Your assignment:
Set down, exactly as written, every line from the top of the records below to the line containing "theorem memberOutput_voice (s", both ends included, and no others.

Data provided:
-=-=-
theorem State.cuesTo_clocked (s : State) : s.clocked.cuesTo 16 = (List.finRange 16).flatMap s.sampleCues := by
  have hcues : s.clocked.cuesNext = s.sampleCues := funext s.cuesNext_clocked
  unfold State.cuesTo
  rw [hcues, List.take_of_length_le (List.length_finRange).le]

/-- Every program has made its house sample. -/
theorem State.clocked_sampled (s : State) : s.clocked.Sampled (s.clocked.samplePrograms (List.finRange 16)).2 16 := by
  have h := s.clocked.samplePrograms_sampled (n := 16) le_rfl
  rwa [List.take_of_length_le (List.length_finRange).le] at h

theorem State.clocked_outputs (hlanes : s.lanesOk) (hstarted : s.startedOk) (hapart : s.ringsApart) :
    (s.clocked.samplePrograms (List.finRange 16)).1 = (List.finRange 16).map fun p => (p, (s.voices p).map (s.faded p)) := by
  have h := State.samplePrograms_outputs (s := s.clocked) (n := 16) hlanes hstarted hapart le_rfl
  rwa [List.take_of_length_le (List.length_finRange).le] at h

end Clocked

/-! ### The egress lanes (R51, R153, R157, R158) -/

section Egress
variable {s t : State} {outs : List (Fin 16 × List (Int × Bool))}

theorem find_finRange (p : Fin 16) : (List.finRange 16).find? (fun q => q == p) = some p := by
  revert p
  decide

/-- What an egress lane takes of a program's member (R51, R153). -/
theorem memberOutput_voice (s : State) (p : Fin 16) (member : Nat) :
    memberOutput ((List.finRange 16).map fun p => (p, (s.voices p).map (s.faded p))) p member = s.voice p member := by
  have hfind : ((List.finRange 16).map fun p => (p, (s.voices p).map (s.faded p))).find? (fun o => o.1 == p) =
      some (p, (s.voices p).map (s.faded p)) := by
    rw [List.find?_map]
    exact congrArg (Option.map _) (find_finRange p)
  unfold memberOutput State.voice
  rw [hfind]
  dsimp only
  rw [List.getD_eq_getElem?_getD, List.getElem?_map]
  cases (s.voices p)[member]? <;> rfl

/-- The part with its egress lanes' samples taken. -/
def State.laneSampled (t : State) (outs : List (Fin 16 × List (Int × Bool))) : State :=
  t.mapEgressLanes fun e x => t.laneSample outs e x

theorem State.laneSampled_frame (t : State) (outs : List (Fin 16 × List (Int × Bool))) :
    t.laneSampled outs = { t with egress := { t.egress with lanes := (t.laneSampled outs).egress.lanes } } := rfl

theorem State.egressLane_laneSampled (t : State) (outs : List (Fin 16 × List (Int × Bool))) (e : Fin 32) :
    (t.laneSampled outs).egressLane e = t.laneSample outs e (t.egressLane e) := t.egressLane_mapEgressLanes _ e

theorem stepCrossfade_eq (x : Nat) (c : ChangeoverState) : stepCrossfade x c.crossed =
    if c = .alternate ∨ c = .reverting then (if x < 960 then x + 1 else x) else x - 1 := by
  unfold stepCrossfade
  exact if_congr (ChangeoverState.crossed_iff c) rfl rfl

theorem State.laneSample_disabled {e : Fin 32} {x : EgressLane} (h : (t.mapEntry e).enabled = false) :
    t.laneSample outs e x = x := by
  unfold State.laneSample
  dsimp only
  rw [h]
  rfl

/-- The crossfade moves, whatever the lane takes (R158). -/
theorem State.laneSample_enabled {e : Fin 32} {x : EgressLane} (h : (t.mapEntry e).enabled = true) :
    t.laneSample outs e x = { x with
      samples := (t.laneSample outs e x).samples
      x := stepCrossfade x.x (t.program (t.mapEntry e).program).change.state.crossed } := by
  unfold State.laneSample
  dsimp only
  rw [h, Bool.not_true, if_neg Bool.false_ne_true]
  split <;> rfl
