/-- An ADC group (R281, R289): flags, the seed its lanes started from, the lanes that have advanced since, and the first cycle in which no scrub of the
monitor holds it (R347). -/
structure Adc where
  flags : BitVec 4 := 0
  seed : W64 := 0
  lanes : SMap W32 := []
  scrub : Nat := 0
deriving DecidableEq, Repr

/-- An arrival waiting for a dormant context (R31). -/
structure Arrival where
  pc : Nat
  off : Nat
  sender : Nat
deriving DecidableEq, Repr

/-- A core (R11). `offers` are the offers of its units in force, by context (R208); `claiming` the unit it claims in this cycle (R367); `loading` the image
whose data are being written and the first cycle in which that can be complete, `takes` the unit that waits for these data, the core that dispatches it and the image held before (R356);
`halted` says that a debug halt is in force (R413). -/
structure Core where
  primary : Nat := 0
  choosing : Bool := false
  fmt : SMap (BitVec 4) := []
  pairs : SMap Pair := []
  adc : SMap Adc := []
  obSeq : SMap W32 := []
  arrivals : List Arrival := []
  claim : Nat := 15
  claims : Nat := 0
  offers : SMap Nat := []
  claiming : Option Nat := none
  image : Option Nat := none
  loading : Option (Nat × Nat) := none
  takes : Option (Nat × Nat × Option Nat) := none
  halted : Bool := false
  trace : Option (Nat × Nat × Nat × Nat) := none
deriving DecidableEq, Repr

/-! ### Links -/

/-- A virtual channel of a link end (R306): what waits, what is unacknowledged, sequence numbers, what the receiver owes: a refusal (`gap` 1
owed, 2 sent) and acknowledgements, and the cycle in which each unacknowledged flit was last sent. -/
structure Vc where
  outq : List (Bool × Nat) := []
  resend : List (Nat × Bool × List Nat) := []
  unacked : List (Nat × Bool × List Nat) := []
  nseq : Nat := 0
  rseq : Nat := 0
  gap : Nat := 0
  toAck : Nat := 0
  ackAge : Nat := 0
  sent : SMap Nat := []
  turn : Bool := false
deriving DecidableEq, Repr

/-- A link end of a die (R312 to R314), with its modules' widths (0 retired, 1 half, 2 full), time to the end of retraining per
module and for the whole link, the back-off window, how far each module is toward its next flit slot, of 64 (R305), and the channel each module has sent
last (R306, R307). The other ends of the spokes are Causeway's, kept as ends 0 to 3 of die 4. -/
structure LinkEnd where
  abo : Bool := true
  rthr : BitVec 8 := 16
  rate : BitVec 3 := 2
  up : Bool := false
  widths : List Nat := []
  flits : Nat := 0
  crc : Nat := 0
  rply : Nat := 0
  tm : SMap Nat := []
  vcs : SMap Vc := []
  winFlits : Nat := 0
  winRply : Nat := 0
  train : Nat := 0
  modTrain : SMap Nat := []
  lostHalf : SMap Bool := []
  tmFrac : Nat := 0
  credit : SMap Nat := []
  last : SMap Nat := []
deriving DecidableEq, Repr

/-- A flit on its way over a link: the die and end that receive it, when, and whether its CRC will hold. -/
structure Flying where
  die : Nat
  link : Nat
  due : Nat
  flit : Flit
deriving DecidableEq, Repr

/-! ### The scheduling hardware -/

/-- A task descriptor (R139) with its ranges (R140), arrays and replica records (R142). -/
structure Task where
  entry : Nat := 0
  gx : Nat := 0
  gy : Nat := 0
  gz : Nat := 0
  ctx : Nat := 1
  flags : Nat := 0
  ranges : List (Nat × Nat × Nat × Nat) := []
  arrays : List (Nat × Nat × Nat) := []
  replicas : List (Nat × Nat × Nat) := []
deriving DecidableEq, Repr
-=-=-
Written answer:
theorem State.cuesTo_clocked (s : State) : s.clocked.cuesTo 16 = (List.finRange 16).flatMap s.sampleCues := by
  have hcues : s.clocked.cuesNext = s.sampleCues := funext s.cuesNext_clocked
  unfold State.cuesTo
  rw [hcues, List.take_of_length_le (List.length_finRange).le]

/-- Every program has made its house sample. -/
theorem State.clocked_sampled (s : State) : s.clocked.Sampled (s.clocked.samplePrograms (List.finRange 16)).2 16 := by
  have h := s.clocked.samplePrograms_sampled (n := 16) le_rfl
  rwa [List.take_of_length_le (List.length_finRange).le] at h

theorem State.clocked_outputs (hlanes : s.lanesOk) (hstarted : s.startedOk) (hapart : s.ringsApart) :
    (s.clocked.samplePrograms (List.finRange 16)).1 = (List.finRange 16).map fun p => (p, (s.voices p).map (s.faded p)) := by
  have h := State.samplePrograms_outputs (s := s.clocked) (n := 16) hlanes hstarted hapart le_rfl
  rwa [List.take_of_length_le (List.length_finRange).le] at h

end Clocked

/-! ### The egress lanes (R51, R153, R157, R158) -/

section Egress
variable {s t : State} {outs : List (Fin 16 × List (Int × Bool))}

theorem find_finRange (p : Fin 16) : (List.finRange 16).find? (fun q => q == p) = some p := by
  revert p
  decide

/-- What an egress lane takes of a program's member (R51, R153). -/
theorem memberOutput_voice (s : State) (p : Fin 16) (member : Nat) :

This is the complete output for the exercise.